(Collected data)
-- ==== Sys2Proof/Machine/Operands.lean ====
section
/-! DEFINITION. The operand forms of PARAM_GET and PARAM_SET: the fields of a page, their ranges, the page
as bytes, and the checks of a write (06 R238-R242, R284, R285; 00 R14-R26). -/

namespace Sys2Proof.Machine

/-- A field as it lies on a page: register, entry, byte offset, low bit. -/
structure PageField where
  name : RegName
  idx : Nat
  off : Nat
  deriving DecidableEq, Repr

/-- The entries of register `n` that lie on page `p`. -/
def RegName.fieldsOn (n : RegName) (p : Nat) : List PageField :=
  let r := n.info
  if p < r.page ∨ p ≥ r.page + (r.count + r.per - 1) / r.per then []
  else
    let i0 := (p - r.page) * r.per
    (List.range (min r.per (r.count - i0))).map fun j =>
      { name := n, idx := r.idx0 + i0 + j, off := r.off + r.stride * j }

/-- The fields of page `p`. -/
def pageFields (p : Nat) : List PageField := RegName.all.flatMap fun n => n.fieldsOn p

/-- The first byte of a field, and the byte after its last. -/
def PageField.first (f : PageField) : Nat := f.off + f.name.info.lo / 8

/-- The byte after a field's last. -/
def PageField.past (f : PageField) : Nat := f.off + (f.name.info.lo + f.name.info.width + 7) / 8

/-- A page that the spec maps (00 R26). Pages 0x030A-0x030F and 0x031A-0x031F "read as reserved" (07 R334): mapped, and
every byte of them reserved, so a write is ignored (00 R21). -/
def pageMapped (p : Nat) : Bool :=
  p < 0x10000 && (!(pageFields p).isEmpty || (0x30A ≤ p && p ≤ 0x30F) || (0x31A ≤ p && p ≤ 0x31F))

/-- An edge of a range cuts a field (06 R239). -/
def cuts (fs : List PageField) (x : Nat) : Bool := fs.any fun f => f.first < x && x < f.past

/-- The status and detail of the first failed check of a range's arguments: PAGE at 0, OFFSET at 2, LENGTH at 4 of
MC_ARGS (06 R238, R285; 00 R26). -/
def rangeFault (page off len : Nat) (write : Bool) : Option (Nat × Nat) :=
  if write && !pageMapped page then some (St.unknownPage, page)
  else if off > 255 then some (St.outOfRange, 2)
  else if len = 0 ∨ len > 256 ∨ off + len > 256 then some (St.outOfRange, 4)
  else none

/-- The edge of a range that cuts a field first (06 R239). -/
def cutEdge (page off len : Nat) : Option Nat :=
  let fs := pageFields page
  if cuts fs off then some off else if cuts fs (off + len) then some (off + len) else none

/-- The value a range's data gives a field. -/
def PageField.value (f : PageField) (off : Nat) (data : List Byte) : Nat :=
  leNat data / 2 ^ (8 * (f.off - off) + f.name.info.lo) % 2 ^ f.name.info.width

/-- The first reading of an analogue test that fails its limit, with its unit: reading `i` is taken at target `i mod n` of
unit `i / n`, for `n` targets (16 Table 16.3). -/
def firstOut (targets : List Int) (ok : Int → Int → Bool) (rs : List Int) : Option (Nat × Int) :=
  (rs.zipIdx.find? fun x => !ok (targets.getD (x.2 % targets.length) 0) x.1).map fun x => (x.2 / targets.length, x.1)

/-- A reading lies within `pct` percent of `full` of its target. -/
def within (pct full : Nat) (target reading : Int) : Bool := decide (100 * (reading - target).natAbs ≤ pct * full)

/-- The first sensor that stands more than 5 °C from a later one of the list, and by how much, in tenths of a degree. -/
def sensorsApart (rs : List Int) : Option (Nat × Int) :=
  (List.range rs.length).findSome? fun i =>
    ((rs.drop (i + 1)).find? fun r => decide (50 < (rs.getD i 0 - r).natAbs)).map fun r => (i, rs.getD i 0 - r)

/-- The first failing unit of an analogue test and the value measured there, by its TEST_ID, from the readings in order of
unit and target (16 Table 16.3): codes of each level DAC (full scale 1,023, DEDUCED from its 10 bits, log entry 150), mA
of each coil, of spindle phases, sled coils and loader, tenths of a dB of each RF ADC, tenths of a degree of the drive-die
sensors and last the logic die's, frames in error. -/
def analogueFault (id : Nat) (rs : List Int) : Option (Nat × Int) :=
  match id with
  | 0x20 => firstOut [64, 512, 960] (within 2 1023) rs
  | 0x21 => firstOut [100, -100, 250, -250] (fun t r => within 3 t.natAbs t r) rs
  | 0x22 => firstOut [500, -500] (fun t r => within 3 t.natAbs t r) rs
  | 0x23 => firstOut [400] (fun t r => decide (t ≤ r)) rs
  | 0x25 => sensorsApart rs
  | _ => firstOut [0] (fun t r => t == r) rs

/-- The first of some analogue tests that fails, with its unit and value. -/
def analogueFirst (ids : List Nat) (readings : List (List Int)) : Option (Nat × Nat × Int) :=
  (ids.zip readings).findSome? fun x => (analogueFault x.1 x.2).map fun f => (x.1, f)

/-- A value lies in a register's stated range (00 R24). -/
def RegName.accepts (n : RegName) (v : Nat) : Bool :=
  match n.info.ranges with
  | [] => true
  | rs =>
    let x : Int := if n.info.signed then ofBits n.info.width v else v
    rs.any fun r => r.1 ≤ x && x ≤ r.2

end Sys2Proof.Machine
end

→ **Task statement**:
The full set of entries should appear again, unchanged, line by line.

→ **Output for this exercise**:
-- ==== Sys2Proof/Machine/Operands.lean ====
section
/-! DEFINITION. The operand forms of PARAM_GET and PARAM_SET: the fields of a page, their ranges, the page
as bytes, and the checks of a write (06 R238-R242, R284, R285; 00 R14-R26). -/

namespace Sys2Proof.Machine

/-- A field as it lies on a page: register, entry, byte offset, low bit. -/
structure PageField where
  name : RegName
  idx : Nat
  off : Nat
  deriving DecidableEq, Repr

/-- The entries of register `n` that lie on page `p`. -/
def RegName.fieldsOn (n : RegName) (p : Nat) : List PageField :=
  let r := n.info
  if p < r.page ∨ p ≥ r.page + (r.count + r.per - 1) / r.per then []
  else
    let i0 := (p - r.page) * r.per
    (List.range (min r.per (r.count - i0))).map fun j =>
      { name := n, idx := r.idx0 + i0 + j, off := r.off + r.stride * j }

/-- The fields of page `p`. -/
def pageFields (p : Nat) : List PageField := RegName.all.flatMap fun n => n.fieldsOn p

/-- The first byte of a field, and the byte after its last. -/
def PageField.first (f : PageField) : Nat := f.off + f.name.info.lo / 8

/-- The byte after a field's last. -/
def PageField.past (f : PageField) : Nat := f.off + (f.name.info.lo + f.name.info.width + 7) / 8

/-- A page that the spec maps (00 R26). Pages 0x030A-0x030F and 0x031A-0x031F "read as reserved" (07 R334): mapped, and
every byte of them reserved, so a write is ignored (00 R21). -/
def pageMapped (p : Nat) : Bool :=
  p < 0x10000 && (!(pageFields p).isEmpty || (0x30A ≤ p && p ≤ 0x30F) || (0x31A ≤ p && p ≤ 0x31F))

/-- An edge of a range cuts a field (06 R239). -/
def cuts (fs : List PageField) (x : Nat) : Bool := fs.any fun f => f.first < x && x < f.past

/-- The status and detail of the first failed check of a range's arguments: PAGE at 0, OFFSET at 2, LENGTH at 4 of
MC_ARGS (06 R238, R285; 00 R26). -/
def rangeFault (page off len : Nat) (write : Bool) : Option (Nat × Nat) :=
  if write && !pageMapped page then some (St.unknownPage, page)
  else if off > 255 then some (St.outOfRange, 2)
  else if len = 0 ∨ len > 256 ∨ off + len > 256 then some (St.outOfRange, 4)
  else none

/-- The edge of a range that cuts a field first (06 R239). -/
def cutEdge (page off len : Nat) : Option Nat :=
  let fs := pageFields page
  if cuts fs off then some off else if cuts fs (off + len) then some (off + len) else none

/-- The value a range's data gives a field. -/
def PageField.value (f : PageField) (off : Nat) (data : List Byte) : Nat :=
  leNat data / 2 ^ (8 * (f.off - off) + f.name.info.lo) % 2 ^ f.name.info.width

/-- The first reading of an analogue test that fails its limit, with its unit: reading `i` is taken at target `i mod n` of
unit `i / n`, for `n` targets (16 Table 16.3). -/
def firstOut (targets : List Int) (ok : Int → Int → Bool) (rs : List Int) : Option (Nat × Int) :=
  (rs.zipIdx.find? fun x => !ok (targets.getD (x.2 % targets.length) 0) x.1).map fun x => (x.2 / targets.length, x.1)

/-- A reading lies within `pct` percent of `full` of its target. -/
def within (pct full : Nat) (target reading : Int) : Bool := decide (100 * (reading - target).natAbs ≤ pct * full)

/-- The first sensor that stands more than 5 °C from a later one of the list, and by how much, in tenths of a degree. -/
def sensorsApart (rs : List Int) : Option (Nat × Int) :=
  (List.range rs.length).findSome? fun i =>
    ((rs.drop (i + 1)).find? fun r => decide (50 < (rs.getD i 0 - r).natAbs)).map fun r => (i, rs.getD i 0 - r)

/-- The first failing unit of an analogue test and the value measured there, by its TEST_ID, from the readings in order of
unit and target (16 Table 16.3): codes of each level DAC (full scale 1,023, DEDUCED from its 10 bits, log entry 150), mA
of each coil, of spindle phases, sled coils and loader, tenths of a dB of each RF ADC, tenths of a degree of the drive-die
sensors and last the logic die's, frames in error. -/
def analogueFault (id : Nat) (rs : List Int) : Option (Nat × Int) :=
  match id with
  | 0x20 => firstOut [64, 512, 960] (within 2 1023) rs
  | 0x21 => firstOut [100, -100, 250, -250] (fun t r => within 3 t.natAbs t r) rs
  | 0x22 => firstOut [500, -500] (fun t r => within 3 t.natAbs t r) rs
  | 0x23 => firstOut [400] (fun t r => decide (t ≤ r)) rs
  | 0x25 => sensorsApart rs
  | _ => firstOut [0] (fun t r => t == r) rs

/-- The first of some analogue tests that fails, with its unit and value. -/
def analogueFirst (ids : List Nat) (readings : List (List Int)) : Option (Nat × Nat × Int) :=
  (ids.zip readings).findSome? fun x => (analogueFault x.1 x.2).map fun f => (x.1, f)

/-- A value lies in a register's stated range (00 R24). -/
def RegName.accepts (n : RegName) (v : Nat) : Bool :=
  match n.info.ranges with
  | [] => true
  | rs =>
    let x : Int := if n.info.signed then ofBits n.info.width v else v
    rs.any fun r => r.1 ≤ x && x ≤ r.2

end Sys2Proof.Machine
end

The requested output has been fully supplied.